Look for him speaking at user groups, on the No Fluff Just Stuff conference tour in the United States, and at local and international conferences. Paul is from Perth, Australia, but chooses to live, work and play with his amazing wife and two children in Denver. He tweets with an Australian accent at @ThePaulRayner and blogs at thepaulrayner.com
Presentations
Introduction to Lean-Agile Software Development
Successful software development is about building the right product at the right time for your customers. This means focusing attention on the right places in the portfolio of projects and products that your company provides, and optimizing the entire value stream from "concept to cash" for your customers and the development teams.
Agility is more than just adopting Scrum or some other agile process framework; it involves adopting a new set of Lean-Agile values, principles and practices through the entire software development lifecycle and beyond in order to provide value to customers earlier and more often.
Lean-Agile software development consists of frequent feedback loops, intense team collaboration, continuous improvement, business and customer involvement, baking quality in and consistent delivery of valuable software. Learn how these Lean principles and practices transform software development and the radical difference it can make in your development work and wider organization.
Measure for Measure – Lean Principles for Effective Metrics and Motivation
This presentation explores the nature of motivation and the place of metrics and measurement in software development, and how lean software development principles and practices shed light on motivation and metrics and how they can be used to support deep organizational improvement.

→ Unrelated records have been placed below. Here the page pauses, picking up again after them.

/-- The sum of a leg's noise powers on a carrier over the frames held; a leg whose null symbols show none has a power that the spec does not
state. -/
def DabState.noise (d : DabState) (p : Fin 4) (k : Nat) : Nat :=
  let n := (d.nulls.map fun f => (f.getD p.val []).getD k 0).sum
  if n = 0 then Config.quietNoise k + 1 else n

/-- The soft values of a symbol: those of I of every carrier, then those of Q (R172). -/
def Runner.symbolSoft (u : Runner) (legs : List (Fin 4)) (o : DabCifObs) (l : Nat) : List Int :=
  let on := u.symbolLegs legs o.first l
  let n := (o.cells.map fun p => (p.getD l []).length).foldl max 0
  let v := (List.range n).map fun k => cellSoft u.dab.nulls.length
    (on.map fun p => ⟨carrierOf o.cells p l k, carrierOf o.cells p (l - 1) k, u.dab.noise p k⟩)
  v.map Prod.fst ++ v.map Prod.snd

/-- The record of a CIF in the ring, and the positions that contributed to it. -/
def Runner.cifRec (u : Runner) (legs : List (Fin 4)) (o : DabCifObs) : CifRec × Nat :=
  let on := (List.range 18).map fun l => u.symbolLegs legs o.first (l + 1)
  ({ ts := o.ts, subs := u.dab.org.subs, soft := (List.range 18).flatMap fun l => u.symbolSoft legs o (l + 1)
     erased := (List.range 18).filter fun l => (on.getD l []).isEmpty }
  , (legs.filter fun p => on.any fun m => m.contains p).foldl (fun m p => m + 2 ^ p.val) 0)

/-- Delay of a bit in CIFs by its index modulo 16 (EN 300 401; PRESUMED, log 126). -/
def ilDelay (i : Nat) : Nat := [0, 8, 4, 12, 2, 10, 6, 14, 1, 9, 5, 13, 3, 11, 7, 15].getD (i % 16) 0

/-- Soft value `i` of the logical frame that the ring completes, of a subchannel that starts where each CIF's organisation says. -/
def softAt (ring : List CifRec) (b : DabSub) (i : Nat) : Int :=
  match ring[15 - ilDelay i]? with
  | none => 0
  | some e =>
    let start := match e.subs.find? fun q => decide (q.id = b.id) with | some q => q.startCu | none => b.startCu
    e.soft.getD (64 * start + i) 0

/-- The de-interleaved soft values of a subchannel. -/
def softFrame (ring : List CifRec) (b : DabSub) : List Int := (List.range (64 * b.sizeCu)).map (softAt ring b)

/-- The logical frame of a subchannel: 3 bytes for each kbit/s (R178). -/
def logicalFrame (ring : List CifRec) (b : DabSub) : List Byte :=
  (List.range (3 * b.kbps)).map (Config.dabByte b.longForm b.tableIx.toNat b.prot.toNat b.sizeCu (softFrame ring b))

We will examine the nature of motivation in terms of the four intrinsic rewards that drive positive engagement, and also how certain approaches to measuring and managing performance lead to organizational dysfunction. We will also show how the application of lean principles such as building quality into the product, respect for people and optimizing the whole enable more effective approaches to motivation and metrics in software development.

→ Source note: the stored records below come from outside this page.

/-- Selection and trims of a lane (R435); none with fewer than 16 usable elements, or with a remainder beyond ±64 LSB, ±1.28 dB or ±12.8 ps. -/
def CalAObs.found (o : CalAObs) : Option LaneCal :=
  match choices 16 (CalAObs.usableElements o) with
  | [] => none
  | l :: rest =>
    let best := nearestOf l rest
    let c := elementSums best
    if c.1.natAbs ≤ 16 * 1280 ∧ c.2.1.natAbs ≤ 16 * 640 ∧ c.2.2.natAbs ≤ 16 * 1280 then
      some { mask := BitVec.ofNat 18 (bitsOf (best.map Prod.fst)), gain := trimCode c.1 20 10, offset := trimCode c.2.1 5 5
             skew := trimCode c.2.2 10 10 }
    else none

/-- The lane can be used, and its values. -/
def CalAObs.usable (o : CalAObs) : Bool := (CalAObs.found o).isSome
def CalAObs.values (o : CalAObs) : LaneCal := (CalAObs.found o).getD {}

/-- The lane after lane `k`: the spare, 8, comes first; 9 when every lane has passed. -/
def nextLane (k : Nat) : Nat := if k = 8 then 0 else if k = 7 then 9 else k + 1

/-- The run on its way, with the spare in the slot of the lane it has reached (R77, R434). -/
def State.setRunA (s : State) (r : CalARun) : State :=
  (s.modCal fun c => { c with aRun := some r }).modHr r.hr fun h => if r.lane < 8 then { h with spareFor := BitVec.ofNat 4 r.lane } else h.laneBack

/-- Source 95 (R446). -/
def State.suspectEvent (s : State) (code : Nat) (unit measure lane : Nat) (diff : W) : State :=
  s.raise 95 code ([byte unit, byte measure, byte lane, 0] ++ leBytes 4 diff.toNat)

/-- A command's run ends with the Headraces stored and suspect. -/
def State.endRunA (s : State) (r : CalARun) (st : Status) : State :=
  match r.slot with
  | none => s
  | some k => s.finishSlot 0x0901 k st 0 [byte r.stored.toNat, byte r.suspect.toNat] none

/-- The third repeat has also disagreed (R436): no value changes and the Headrace is suspect. -/
def State.suspectA (s : State) (r : CalARun) (o : CalAObs) : State :=
  let s := (s.modCal fun c => { c with aRun := none, aSuspect := c.aSuspect ||| bit4 r.hr }).modHr r.hr Headrace.laneBack
  let s := (s.setFlag slotCal 0).suspectEvent 0 r.hr.val (CalAObs.measure o).toNat r.lane (CalAObs.diff o)
  s.endRunA { r with suspect := r.suspect ||| bit4 r.hr } .cal

/-- The lane is done: the next one follows. -/
def CalARun.pass (r : CalARun) (o : CalAObs) : CalARun :=
  { r with lane := nextLane r.lane, repeats := 0, found := r.found ++ [(r.lane, (CalAObs.values o))] }

/-- One measurement pair of the lane in progress. -/
def State.stepA (s : State) (r : CalARun) (o : CalAObs) : State :=
  if 8 < r.lane then s
  else if (CalAObs.agree o) = false then (if r.repeats < 3 then s.setRunA { r with repeats := r.repeats + 1 } else s.suspectA r o)
  else if (CalAObs.usable o) = false then s.laneFailed r.hr (Fin.ofNat 9 r.lane)
  else s.setRunA (r.pass o)

/-- CAL_A_STEP_DONE (R434 to R436). -/
def execCalAStepDone (o : CalAObs) (s : State) : Host.Outcome State Fault Refusal :=
  .next (match s.cal.aRun with | some r => s.stepA r o | none => s)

Domain Modeling Using Domain-Driven Design (DDD)
This presentation seeks to provide a solid introduction to the fundamentals of DDD. Learn why modeling a complex business domain in software is so advantageous to your business and ways in which your team can go about delivering software models to give your business a competitive edge.
The philosophy of domain-driven design (DDD) – first described by Eric Evans in his book [of the same name – is about placing our attention at the heart of the application, focusing on the complexity that is intrinsic to the business domain itself. We also distinguish the core domain (unique to the business) from the supporting sub-domains (typically generic in nature, such as money or time), and place appropriately more of our design efforts on the core.
Domain-driven design consists of a set of patterns for building enterprise applications from the domain model out. In your software career you may well have encountered many of these ideas already, especially if you are a seasoned developer in an OO language. But applying them together will allow you to build systems that genuinely meet the needs of the business.
The premise of domain-driven design is two-fold:
- For most software projects, the primary focus should be on the domain and domain logic; and
- Complex domain designs should be based on a model.
Domain-driven design is not a technology or a methodology. It is a way of thinking and a set of priorities, aimed at accelerating software projects that have to deal with complicated domains.
Note: Laptops are not required - there is no hands-on coding for this workshop.
Strategic Design Using DDD
Not every part of a software system will be well-designed. How do you know where to put the time and effort to refine the design, or refactor existing code? Learn how strategic Domain-Driven Design (DDD) patterns can show you how to know which parts of your system matter most to your business and how to focus your team's design efforts most effectively.
Context mapping and Core Domain are key concepts in DDD, providing valuable techniques and insights into where to focus your design attention, yet most developers have never heard of them. This session will introduce the tools of strategic DDD and show you how they can shine a light on your design challenges.
Using DDD Patterns for Supple Design
Come on a guided tour of how applying Domain-Driven Design (DDD) building block patterns can make your code cleaner, more expressive, and more amenable to change. We cover examples of DDD patterns such as entities, value objects, closure of operations and side-effect-free functions. We will focus particularly on how implementing value objects can lead to more supple design.
When good design really matters, DDD building block patterns enable your design to model the business domain you are working with more richly. They allow you to collaborate with domain experts to build deep, useful models of the domain in your code that solve difficult business problems with elegance and simplicity.
This is a highly interactive modeling session which walks through diagrams and code samples to demonstrate how the application of these patterns to modeling can make writing and reading coding fun again, while improving the effectiveness of the code you write. Come prepared to think, ask and answer questions, and learn how to write the best code where it matters most.